--- PROVIDED RECORDS Enclosed Below ---

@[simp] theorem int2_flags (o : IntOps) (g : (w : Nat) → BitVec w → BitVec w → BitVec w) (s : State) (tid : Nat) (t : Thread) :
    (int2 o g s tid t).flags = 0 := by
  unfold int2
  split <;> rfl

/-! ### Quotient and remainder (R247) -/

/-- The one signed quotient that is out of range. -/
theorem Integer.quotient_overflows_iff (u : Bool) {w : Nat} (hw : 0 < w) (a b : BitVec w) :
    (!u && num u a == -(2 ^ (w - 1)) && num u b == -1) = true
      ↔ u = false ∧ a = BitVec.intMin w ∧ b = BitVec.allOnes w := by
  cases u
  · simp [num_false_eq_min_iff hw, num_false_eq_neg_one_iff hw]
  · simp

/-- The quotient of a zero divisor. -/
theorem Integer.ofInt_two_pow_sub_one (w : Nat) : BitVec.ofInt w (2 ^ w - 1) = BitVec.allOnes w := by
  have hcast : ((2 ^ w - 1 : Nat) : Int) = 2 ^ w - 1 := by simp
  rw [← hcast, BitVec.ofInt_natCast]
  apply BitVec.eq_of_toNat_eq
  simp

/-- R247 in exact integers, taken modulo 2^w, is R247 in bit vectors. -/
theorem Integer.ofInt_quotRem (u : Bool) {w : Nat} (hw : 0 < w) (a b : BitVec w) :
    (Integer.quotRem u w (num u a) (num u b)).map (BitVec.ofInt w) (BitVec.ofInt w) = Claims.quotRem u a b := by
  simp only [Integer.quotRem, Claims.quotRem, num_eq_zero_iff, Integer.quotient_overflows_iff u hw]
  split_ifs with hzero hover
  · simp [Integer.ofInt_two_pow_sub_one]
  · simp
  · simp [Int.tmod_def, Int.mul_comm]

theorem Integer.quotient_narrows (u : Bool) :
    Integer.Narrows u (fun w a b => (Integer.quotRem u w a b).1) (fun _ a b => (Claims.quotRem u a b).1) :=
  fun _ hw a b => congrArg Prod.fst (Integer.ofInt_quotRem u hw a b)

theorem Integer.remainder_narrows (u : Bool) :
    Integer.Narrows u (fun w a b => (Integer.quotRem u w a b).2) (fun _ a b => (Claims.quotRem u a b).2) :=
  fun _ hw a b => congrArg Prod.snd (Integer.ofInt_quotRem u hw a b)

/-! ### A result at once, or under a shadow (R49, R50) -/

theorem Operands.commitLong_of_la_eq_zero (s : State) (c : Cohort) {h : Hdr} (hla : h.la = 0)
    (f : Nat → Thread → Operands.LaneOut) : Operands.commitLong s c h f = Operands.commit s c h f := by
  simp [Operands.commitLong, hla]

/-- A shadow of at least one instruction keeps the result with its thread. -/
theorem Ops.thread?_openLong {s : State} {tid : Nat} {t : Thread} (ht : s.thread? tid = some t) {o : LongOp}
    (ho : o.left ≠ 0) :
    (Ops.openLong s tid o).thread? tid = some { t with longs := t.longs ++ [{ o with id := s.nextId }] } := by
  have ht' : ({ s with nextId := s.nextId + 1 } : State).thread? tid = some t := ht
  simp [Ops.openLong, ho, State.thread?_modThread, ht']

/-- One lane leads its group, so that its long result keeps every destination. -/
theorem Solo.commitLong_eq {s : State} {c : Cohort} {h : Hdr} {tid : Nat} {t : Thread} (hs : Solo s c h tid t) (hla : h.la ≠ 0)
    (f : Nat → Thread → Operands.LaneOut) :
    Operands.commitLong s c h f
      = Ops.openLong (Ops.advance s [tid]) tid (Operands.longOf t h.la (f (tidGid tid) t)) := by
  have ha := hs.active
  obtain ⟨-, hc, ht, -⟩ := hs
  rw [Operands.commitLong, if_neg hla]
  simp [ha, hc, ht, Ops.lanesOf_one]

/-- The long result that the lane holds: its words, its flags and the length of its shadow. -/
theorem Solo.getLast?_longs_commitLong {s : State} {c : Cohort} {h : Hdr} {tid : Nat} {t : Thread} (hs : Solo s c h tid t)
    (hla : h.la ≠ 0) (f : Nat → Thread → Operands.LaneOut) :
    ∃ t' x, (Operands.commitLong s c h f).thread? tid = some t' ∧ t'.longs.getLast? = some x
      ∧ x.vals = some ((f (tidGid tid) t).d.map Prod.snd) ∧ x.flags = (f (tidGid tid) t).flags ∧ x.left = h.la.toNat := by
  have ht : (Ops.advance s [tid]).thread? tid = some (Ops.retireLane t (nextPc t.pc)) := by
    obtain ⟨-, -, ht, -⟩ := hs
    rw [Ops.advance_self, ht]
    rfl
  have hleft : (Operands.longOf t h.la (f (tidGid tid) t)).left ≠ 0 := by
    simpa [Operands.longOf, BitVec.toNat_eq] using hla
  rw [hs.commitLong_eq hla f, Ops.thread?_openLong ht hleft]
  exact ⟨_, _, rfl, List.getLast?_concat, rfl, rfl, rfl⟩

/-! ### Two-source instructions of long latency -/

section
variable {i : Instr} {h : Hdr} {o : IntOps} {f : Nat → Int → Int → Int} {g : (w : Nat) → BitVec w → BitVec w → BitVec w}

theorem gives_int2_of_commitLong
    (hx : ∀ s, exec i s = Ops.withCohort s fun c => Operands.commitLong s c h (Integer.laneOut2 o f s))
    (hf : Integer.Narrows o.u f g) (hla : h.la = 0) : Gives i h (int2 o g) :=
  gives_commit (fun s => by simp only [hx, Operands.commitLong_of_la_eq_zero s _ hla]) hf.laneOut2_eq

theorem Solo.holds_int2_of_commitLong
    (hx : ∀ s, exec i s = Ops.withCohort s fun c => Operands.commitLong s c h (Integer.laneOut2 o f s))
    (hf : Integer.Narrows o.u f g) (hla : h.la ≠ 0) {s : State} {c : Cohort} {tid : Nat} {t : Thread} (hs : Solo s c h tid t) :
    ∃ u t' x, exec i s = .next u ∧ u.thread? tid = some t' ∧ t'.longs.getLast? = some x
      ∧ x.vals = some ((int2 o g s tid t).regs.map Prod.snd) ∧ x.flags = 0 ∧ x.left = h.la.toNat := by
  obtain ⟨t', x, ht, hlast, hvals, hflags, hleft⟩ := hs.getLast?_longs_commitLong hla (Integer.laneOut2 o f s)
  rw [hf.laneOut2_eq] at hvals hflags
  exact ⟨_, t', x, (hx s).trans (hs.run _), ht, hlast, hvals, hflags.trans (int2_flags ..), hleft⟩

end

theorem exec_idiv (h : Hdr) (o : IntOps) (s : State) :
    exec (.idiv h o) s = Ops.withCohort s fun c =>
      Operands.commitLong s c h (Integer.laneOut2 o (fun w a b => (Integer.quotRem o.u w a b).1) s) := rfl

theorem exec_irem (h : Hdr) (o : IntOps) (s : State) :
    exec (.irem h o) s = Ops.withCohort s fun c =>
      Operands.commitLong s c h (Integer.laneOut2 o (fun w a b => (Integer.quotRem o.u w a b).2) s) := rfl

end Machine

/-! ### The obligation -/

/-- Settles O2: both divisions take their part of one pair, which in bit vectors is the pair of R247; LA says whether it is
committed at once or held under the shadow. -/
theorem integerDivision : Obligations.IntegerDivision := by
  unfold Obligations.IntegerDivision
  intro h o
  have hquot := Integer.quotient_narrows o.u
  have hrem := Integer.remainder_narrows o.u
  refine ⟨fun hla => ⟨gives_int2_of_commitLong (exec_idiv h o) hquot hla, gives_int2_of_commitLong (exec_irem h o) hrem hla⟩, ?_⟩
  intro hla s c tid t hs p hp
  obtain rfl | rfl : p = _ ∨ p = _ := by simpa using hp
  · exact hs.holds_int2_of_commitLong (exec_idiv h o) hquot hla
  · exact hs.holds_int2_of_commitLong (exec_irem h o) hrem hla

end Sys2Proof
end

--- End of Enclosed PROVIDED RECORDS ---

## WHAT TO WORK ON
Copy every record exactly.

## ANSWER FOR THE TASK
@[simp] theorem int2_flags (o : IntOps) (g : (w : Nat) → BitVec w → BitVec w → BitVec w) (s : State) (tid : Nat) (t : Thread) :
    (int2 o g s tid t).flags = 0 := by
  unfold int2
  split <;> rfl

/-! ### Quotient and remainder (R247) -/

/-- The one signed quotient that is out of range. -/
theorem Integer.quotient_overflows_iff (u : Bool) {w : Nat} (hw : 0 < w) (a b : BitVec w) :
    (!u && num u a == -(2 ^ (w - 1)) && num u b == -1) = true
      ↔ u = false ∧ a = BitVec.intMin w ∧ b = BitVec.allOnes w := by
  cases u
  · simp [num_false_eq_min_iff hw, num_false_eq_neg_one_iff hw]
  · simp

/-- The quotient of a zero divisor. -/
theorem Integer.ofInt_two_pow_sub_one (w : Nat) : BitVec.ofInt w (2 ^ w - 1) = BitVec.allOnes w := by
  have hcast : ((2 ^ w - 1 : Nat) : Int) = 2 ^ w - 1 := by simp
  rw [← hcast, BitVec.ofInt_natCast]
  apply BitVec.eq_of_toNat_eq
  simp

/-- R247 in exact integers, taken modulo 2^w, is R247 in bit vectors. -/
theorem Integer.ofInt_quotRem (u : Bool) {w : Nat} (hw : 0 < w) (a b : BitVec w) :
    (Integer.quotRem u w (num u a) (num u b)).map (BitVec.ofInt w) (BitVec.ofInt w) = Claims.quotRem u a b := by
  simp only [Integer.quotRem, Claims.quotRem, num_eq_zero_iff, Integer.quotient_overflows_iff u hw]
  split_ifs with hzero hover
  · simp [Integer.ofInt_two_pow_sub_one]
  · simp
  · simp [Int.tmod_def, Int.mul_comm]

theorem Integer.quotient_narrows (u : Bool) :
    Integer.Narrows u (fun w a b => (Integer.quotRem u w a b).1) (fun _ a b => (Claims.quotRem u a b).1) :=
  fun _ hw a b => congrArg Prod.fst (Integer.ofInt_quotRem u hw a b)

theorem Integer.remainder_narrows (u : Bool) :
    Integer.Narrows u (fun w a b => (Integer.quotRem u w a b).2) (fun _ a b => (Claims.quotRem u a b).2) :=
  fun _ hw a b => congrArg Prod.snd (Integer.ofInt_quotRem u hw a b)

/-! ### A result at once, or under a shadow (R49, R50) -/

theorem Operands.commitLong_of_la_eq_zero (s : State) (c : Cohort) {h : Hdr} (hla : h.la = 0)
    (f : Nat → Thread → Operands.LaneOut) : Operands.commitLong s c h f = Operands.commit s c h f := by
  simp [Operands.commitLong, hla]

/-- A shadow of at least one instruction keeps the result with its thread. -/
theorem Ops.thread?_openLong {s : State} {tid : Nat} {t : Thread} (ht : s.thread? tid = some t) {o : LongOp}
    (ho : o.left ≠ 0) :
    (Ops.openLong s tid o).thread? tid = some { t with longs := t.longs ++ [{ o with id := s.nextId }] } := by
  have ht' : ({ s with nextId := s.nextId + 1 } : State).thread? tid = some t := ht
  simp [Ops.openLong, ho, State.thread?_modThread, ht']

/-- One lane leads its group, so that its long result keeps every destination. -/
theorem Solo.commitLong_eq {s : State} {c : Cohort} {h : Hdr} {tid : Nat} {t : Thread} (hs : Solo s c h tid t) (hla : h.la ≠ 0)
    (f : Nat → Thread → Operands.LaneOut) :
    Operands.commitLong s c h f
      = Ops.openLong (Ops.advance s [tid]) tid (Operands.longOf t h.la (f (tidGid tid) t)) := by
  have ha := hs.active
  obtain ⟨-, hc, ht, -⟩ := hs
  rw [Operands.commitLong, if_neg hla]
  simp [ha, hc, ht, Ops.lanesOf_one]

/-- The long result that the lane holds: its words, its flags and the length of its shadow. -/
theorem Solo.getLast?_longs_commitLong {s : State} {c : Cohort} {h : Hdr} {tid : Nat} {t : Thread} (hs : Solo s c h tid t)
    (hla : h.la ≠ 0) (f : Nat → Thread → Operands.LaneOut) :
    ∃ t' x, (Operands.commitLong s c h f).thread? tid = some t' ∧ t'.longs.getLast? = some x
      ∧ x.vals = some ((f (tidGid tid) t).d.map Prod.snd) ∧ x.flags = (f (tidGid tid) t).flags ∧ x.left = h.la.toNat := by
  have ht : (Ops.advance s [tid]).thread? tid = some (Ops.retireLane t (nextPc t.pc)) := by
    obtain ⟨-, -, ht, -⟩ := hs
    rw [Ops.advance_self, ht]
    rfl
  have hleft : (Operands.longOf t h.la (f (tidGid tid) t)).left ≠ 0 := by
    simpa [Operands.longOf, BitVec.toNat_eq] using hla
  rw [hs.commitLong_eq hla f, Ops.thread?_openLong ht hleft]
  exact ⟨_, _, rfl, List.getLast?_concat, rfl, rfl, rfl⟩

/-! ### Two-source instructions of long latency -/

section
variable {i : Instr} {h : Hdr} {o : IntOps} {f : Nat → Int → Int → Int} {g : (w : Nat) → BitVec w → BitVec w → BitVec w}

theorem gives_int2_of_commitLong
    (hx : ∀ s, exec i s = Ops.withCohort s fun c => Operands.commitLong s c h (Integer.laneOut2 o f s))
    (hf : Integer.Narrows o.u f g) (hla : h.la = 0) : Gives i h (int2 o g) :=
  gives_commit (fun s => by simp only [hx, Operands.commitLong_of_la_eq_zero s _ hla]) hf.laneOut2_eq

theorem Solo.holds_int2_of_commitLong
    (hx : ∀ s, exec i s = Ops.withCohort s fun c => Operands.commitLong s c h (Integer.laneOut2 o f s))
    (hf : Integer.Narrows o.u f g) (hla : h.la ≠ 0) {s : State} {c : Cohort} {tid : Nat} {t : Thread} (hs : Solo s c h tid t) :
    ∃ u t' x, exec i s = .next u ∧ u.thread? tid = some t' ∧ t'.longs.getLast? = some x
      ∧ x.vals = some ((int2 o g s tid t).regs.map Prod.snd) ∧ x.flags = 0 ∧ x.left = h.la.toNat := by
  obtain ⟨t', x, ht, hlast, hvals, hflags, hleft⟩ := hs.getLast?_longs_commitLong hla (Integer.laneOut2 o f s)
  rw [hf.laneOut2_eq] at hvals hflags
  exact ⟨_, t', x, (hx s).trans (hs.run _), ht, hlast, hvals, hflags.trans (int2_flags ..), hleft⟩

end

theorem exec_idiv (h : Hdr) (o : IntOps) (s : State) :
    exec (.idiv h o) s = Ops.withCohort s fun c =>
      Operands.commitLong s c h (Integer.laneOut2 o (fun w a b => (Integer.quotRem o.u w a b).1) s) := rfl

theorem exec_irem (h : Hdr) (o : IntOps) (s : State) :
    exec (.irem h o) s = Ops.withCohort s fun c =>
      Operands.commitLong s c h (Integer.laneOut2 o (fun w a b => (Integer.quotRem o.u w a b).2) s) := rfl

end Machine

/-! ### The obligation -/

/-- Settles O2: both divisions take their part of one pair, which in bit vectors is the pair of R247; LA says whether it is
committed at once or held under the shadow. -/
theorem integerDivision : Obligations.IntegerDivision := by
  unfold Obligations.IntegerDivision
  intro h o
  have hquot := Integer.quotient_narrows o.u
  have hrem := Integer.remainder_narrows o.u
  refine ⟨fun hla => ⟨gives_int2_of_commitLong (exec_idiv h o) hquot hla, gives_int2_of_commitLong (exec_irem h o) hrem hla⟩, ?_⟩
  intro hla s c tid t hs p hp
  obtain rfl | rfl : p = _ ∨ p = _ := by simpa using hp
  · exact hs.holds_int2_of_commitLong (exec_idiv h o) hquot hla
  · exact hs.holds_int2_of_commitLong (exec_irem h o) hrem hla

end Sys2Proof
end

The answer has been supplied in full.